Выбрать главу

«Наше женское сердце заполнено чувствами, и одно из основных чувств — это любовь. Любовь к детям, к человеку, к мужу. Эта любовь огромна. Она движет миром. Но среди этих чувств у нас есть одно чувство, и оно часто вредит нам — это чувство жалости. Мы часто по-человечески жалеем того, с кем связывается наша судьба, — мужа… и этим вредим не только себе, но и ему, но и обществу».

Кирилл сунул газету в низ кабины и услышал, как у него бьется сердце.

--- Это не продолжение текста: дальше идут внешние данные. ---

/-! ### Saturation and layer-statistics entries (chapters 3 and 8) -/

/-- Assignment of a saturation or layer-statistics entry to a tensor of a context (R59, R189). -/
structure Entry where
  assigned : Bool := false
  ctx : Nat := 0
  hoop : Nat := 0
  tensor : Nat := 0
deriving DecidableEq, Repr

/-- One instruction's or strip's contribution to a saturation entry (R60). `amax` is an FP32 code. -/
structure SatPart where
  entry : Nat := 0
  count : Nat := 0
  elems : Nat := 0
  amax : Nat := 0
  esc : Nat := 0
  exam : Nat := 0
deriving DecidableEq, Repr

/-- A contribution to a layer-statistics entry (R187): truncated squares, greatest magnitude, elements, saturation events. -/
structure LstPart where
  entry : Nat := 0
  acc : Nat := 0
  amax : Nat := 0
  nan : Bool := false
  inf : Bool := false
  count : Nat := 0
  sat : Nat := 0
deriving DecidableEq, Repr

/-! ### Prickings (chapter 6) -/

/-- One entry point with its tiles (logical tile, slot, entry index), its bounds of x8 to x15 and its estimate (R136, R142, R150). -/
structure PEntry where
  id : Nat := 0
  tiles : List (Nat × Nat × Nat) := []
  bounds : List Int := []
  bounded : Bool := true
  tCmd : Nat := 0
  matrix : Nat := 0
  vector : Nat := 0
  move : Nat := 0
  cellarRd : Nat := 0
  cellarWr : Nat := 0
  handoff : Nat := 0
  tStandin : Nat := 0
  /-- Cellar ranges that the entry touches (R292). -/
  ranges : Nat := 0
deriving DecidableEq, Repr

/-- A loaded pricking: measurement, placement (logical tile, slot), entry points, cellar ranges (base, length, access), and
the saturation and layer-statistics entries granted, in local order (R140). -/
structure Pricking where
  measure : List Byte := []
  tiles : List (Nat × Nat) := []
  entries : List PEntry := []
  ranges : List (Nat × Nat × Nat) := []
  sats : List Nat := []
  lsts : List Nat := []
deriving DecidableEq, Repr

/-! ### Observable outputs -/

/-- How an SPDM message is answered (R394): the ERROR codes that the spec names, and SPDM 1.3's `Busy` and `UnexpectedRequest`. -/
inductive SpdmAns where
  | ok | unsupportedRequest | versionMismatch | invalidRequest | sessionLimitExceeded | responseTooLarge | unspecified |
    busy | unexpectedRequest
deriving DecidableEq, Repr

/-- What leaves the block: the model's record of its outputs, newest first. -/
inductive Emit where
  /-- A register read answered: port, page, offset, value (R481). -/
  | readData (port page off : Nat) (v : Word)
  /-- A BAR4 read completed with data (R260). -/
  | bar4Data (fn addr : Nat) (bytes : List Byte)
  /-- A BAR2 or BAR4 request completed as an Unsupported Request (R258, R260). -/
  | pcieUr (fn : Nat)
  /-- An MSI-X message: function, vector (R270, R480). -/
  | msix (fn vec : Nat)
  /-- The interrupt of the RTP's own bank (R480). -/
  | rtpIrq
  /-- The in-band interrupt or SMBALERT# of the BMC bank (R480). -/
  | bmcIrq
  /-- A VC0 message sent on an Acaunel port: port, code of R324 Table 5, fields. -/
  | link (port kind : Nat) (fields : List Nat)
  /-- A data or idle flit of 256 bytes sent on an Acaunel port (R313). -/
  | flit (port : Nat) (bytes : List Byte)
  /-- A picot frame of 320 bytes launched on a port in a slot (R332). -/
  | picotFrame (port slot : Nat) (frame : List Byte)
  /-- An NVMe-oF capsule or RDMA message of a storage session: session, kind code, fields, payload. -/
  | storage (session kind : Nat) (fields : List Nat) (payload : List Byte)
  /-- A DOE response object: protocol code, bytes (R254). -/
  | doe (protocol : Nat) (bytes : List Byte)
  /-- An SPDM response, over MCTP or over DOE: how it answers, and its payload (R394). -/
  | spdm (mctp : Bool) (ans : SpdmAns) (payload : List Byte)
  /-- An MCTP message sent on the management bus: message type, bytes (R507). -/
  | mctp (mtype : Nat) (bytes : List Byte)
  /-- An AVSBus write of a VDD_CORE target in mV (R500). -/
  | avs (mv : Nat)
  /-- Bytes shifted out of a TAP data register (R526). -/
  | tap (code : Nat) (bits : Nat)
  /-- A trace record written (R430). -/
  | trace (fields : List Nat)
deriving DecidableEq, Repr

/-! ### Functions, contexts, queues, events (chapter 12) -/

/-- TDI states of a VF (R258). -/
inductive Tdi where
  | configUnlocked | configLocked | run | error
deriving DecidableEq, Repr

/-- One PCIe function: its TDI (VFs only), the state of its selective IDE stream, and its power state (R254, R258). -/
structure Func where
  tdi : Tdi := .configUnlocked
  ideInsecure : Bool := false
  d3hot : Bool := false
  /-- Binary logarithm of the size of BAR4: 28 (256 MiB) to 36 (64 GiB) (R259). -/
  bar4 : Nat := 28
deriving DecidableEq, Repr

/-- A host window of a context; valid while its length is not 0 (R265). -/
structure Window where
  base : Nat := 0
  pages : Nat := 0
  r : Bool := false
  w : Bool := false
  priv : Bool := false
deriving DecidableEq, Repr

/-- `CTX_STATE`[2:0] (R263). -/
inductive CtxState where
  | free | active | resetting | destroying | draining
deriving DecidableEq, Repr

/-- Clients of a translation (`MMU_F_INFO.CLIENT`, R232 Table 13; 5 and 6 as R249 adds). -/
inductive Client where
  | tile | dma | darner | shuttle | storage | host | internal
deriving DecidableEq, Repr

/-- A fault record of a context (R222). -/
structure FaultRec where
  va : Nat := 0
  write : Bool := false
  level : Nat := 0
  pending : Bool := false
  client : Client := .tile
  unit : Nat := 0
  tracker : Nat := 0
  /-- When it was made, fabric ns. -/
  time : Nat := 0
deriving DecidableEq, Repr

/-- One context (R261): its function, hoop, page tables, windows, fault records and accounting totals in base units. -/
structure Ctx where
  state : CtxState := .free
  func : Nat := 0
  hoop : Nat := 0
  root : Nat := 0
  tblKey : Nat := 0
  tblGen : Nat := 0
  windows : Table Window := []
  faults : Table FaultRec := []
  /-- Totals of the accounting counters by number 0 to 13 in Table 7's order, in cycles, bytes or pJ (R301, R302). -/
  acct : Table Nat := []
  pricking : Option Pricking := none
  /-- The context's last fault record (R452), its sampling flags and count. -/
  lastFault : Option (List Byte) := none
  sampleValid : Bool := false
  sampleTrunc : Bool := false
  sampleNoBuf : Bool := false
  sampleTiles : Nat := 0
  samples : Nat := 0
  /-- The unpinned count of R291. -/
  unpinned : Nat := 0
deriving DecidableEq, Repr

/-- One queue (R266, R267): configuration, ring state, and for a PUSH queue the descriptors delivered and not yet decided. -/
structure Queue where
  valid : Bool := false
  error : Bool := false
  destroying : Bool := false
  ctx : Nat := 0
  hoop : Nat := 0
  log2 : Nat := 0
  push : Bool := false
  ringHost : Bool := false
  cplHost : Bool := false
  vec : Nat := 0
  ring : Nat := 0
  cpl : Nat := 0
  tail : Nat := 0
  decided : Nat := 0
  done : Nat := 0
  cplHead : Nat := 0
  pushed : List (List Byte) := []
deriving DecidableEq, Repr

/-- One timeline event (R274, R275). -/
structure Event where
  valid : Bool := false
  shared : Bool := false
  ctx : Nat := 0
  hoop : Nat := 0
  value : Nat := 0
deriving DecidableEq, Repr

/-! ### Hoops, admission, accounting (chapter 13) -/

/-- The shares and parameters of a hoop (R284 Table 1, R304 Table 8). -/
structure HoopParams where
  funcs : Nat := 0
  tiles : Nat := 0
  sigma : Nat := 0
  cslots : Nat := 0
  dma : Nat := 0
  qbase : Nat := 0
  qcount : Nat := 0
  ctxs : Nat := 0
  keys : Nat := 0
  groups : Nat := 0
  sats : Nat := 0
  lsts : Nat := 0
  mcEntries : Nat := 0
  mcLines : Nat := 0
  tcWays : Nat := 0
  walkers : Nat := 0
  pages : Nat := 0
  power : Nat := 0
  gdepth : Nat := 0
  sweight : Nat := 1
deriving DecidableEq, Repr

/-- `HOOP_STS`[1:0] (R304). -/
inductive HoopState where
  | free | active | resetting
deriving DecidableEq, Repr

/-- One hoop: its mode bits, the parameters in force and staged (R286), the energy bucket (R297) in µJ, and the priced work per resource, accepted (A_r) and released (B_r) (R293, R294). -/
structure Hoop where
  state : HoopState := .free
  isSealed : Bool := false
  joint : Bool := false
  excl : Bool := false
  inForce : HoopParams := {}
  staged : HoopParams := {}
  energy : Int := 0
  refillNs : Nat := 0
  refillRem : Nat := 0
  accepted : Table Nat := []
  released : Table Nat := []
deriving DecidableEq, Repr

/-- Where an accepted command stands: waiting for release, released and running, deferred under R221, waiting for an invalidation
(R220), suspended on a fault record (R222), finished and ready for its completion (R270). -/
inductive CmdStage where
  | waiting | running | deferred | invalidating | faulted | finished
deriving DecidableEq, Repr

«Да, все ясно, — сказал он себе. — Вот сейчас она скажет о том, как она жалела меня и как это плохо»… — Он некоторое время сидел молча, бездвижно, ничего не видя, и снова принялся читать.

«Я обращаюсь ко всем женщинам, — говорит Стеша. — Конечно, жена должна быть матерью, быть тем человеком, который должен создавать и семейный уют. Но ведь для этого вовсе не надо уходить от общественной работы. Для этого надо сочетать семейные дела с делами общественными и работать в обществе наравне с мужчинами. Нам, советским женщинам, такие права даны, а женщины других стран о таких правах только еще мечтают».

«Как она выросла», — подумал Кирилл и облегченно вздохнул, ибо упрек, брошенный в этих словах и ему, Кириллу, был не настолько сильным ударом, чтобы сбить его с ног, наоборот, в этих словах Кирилл увидел настоящую Стешу, ту Стешу, которая много поняла за это время. И он оторвался от газеты и посмотрел кругом.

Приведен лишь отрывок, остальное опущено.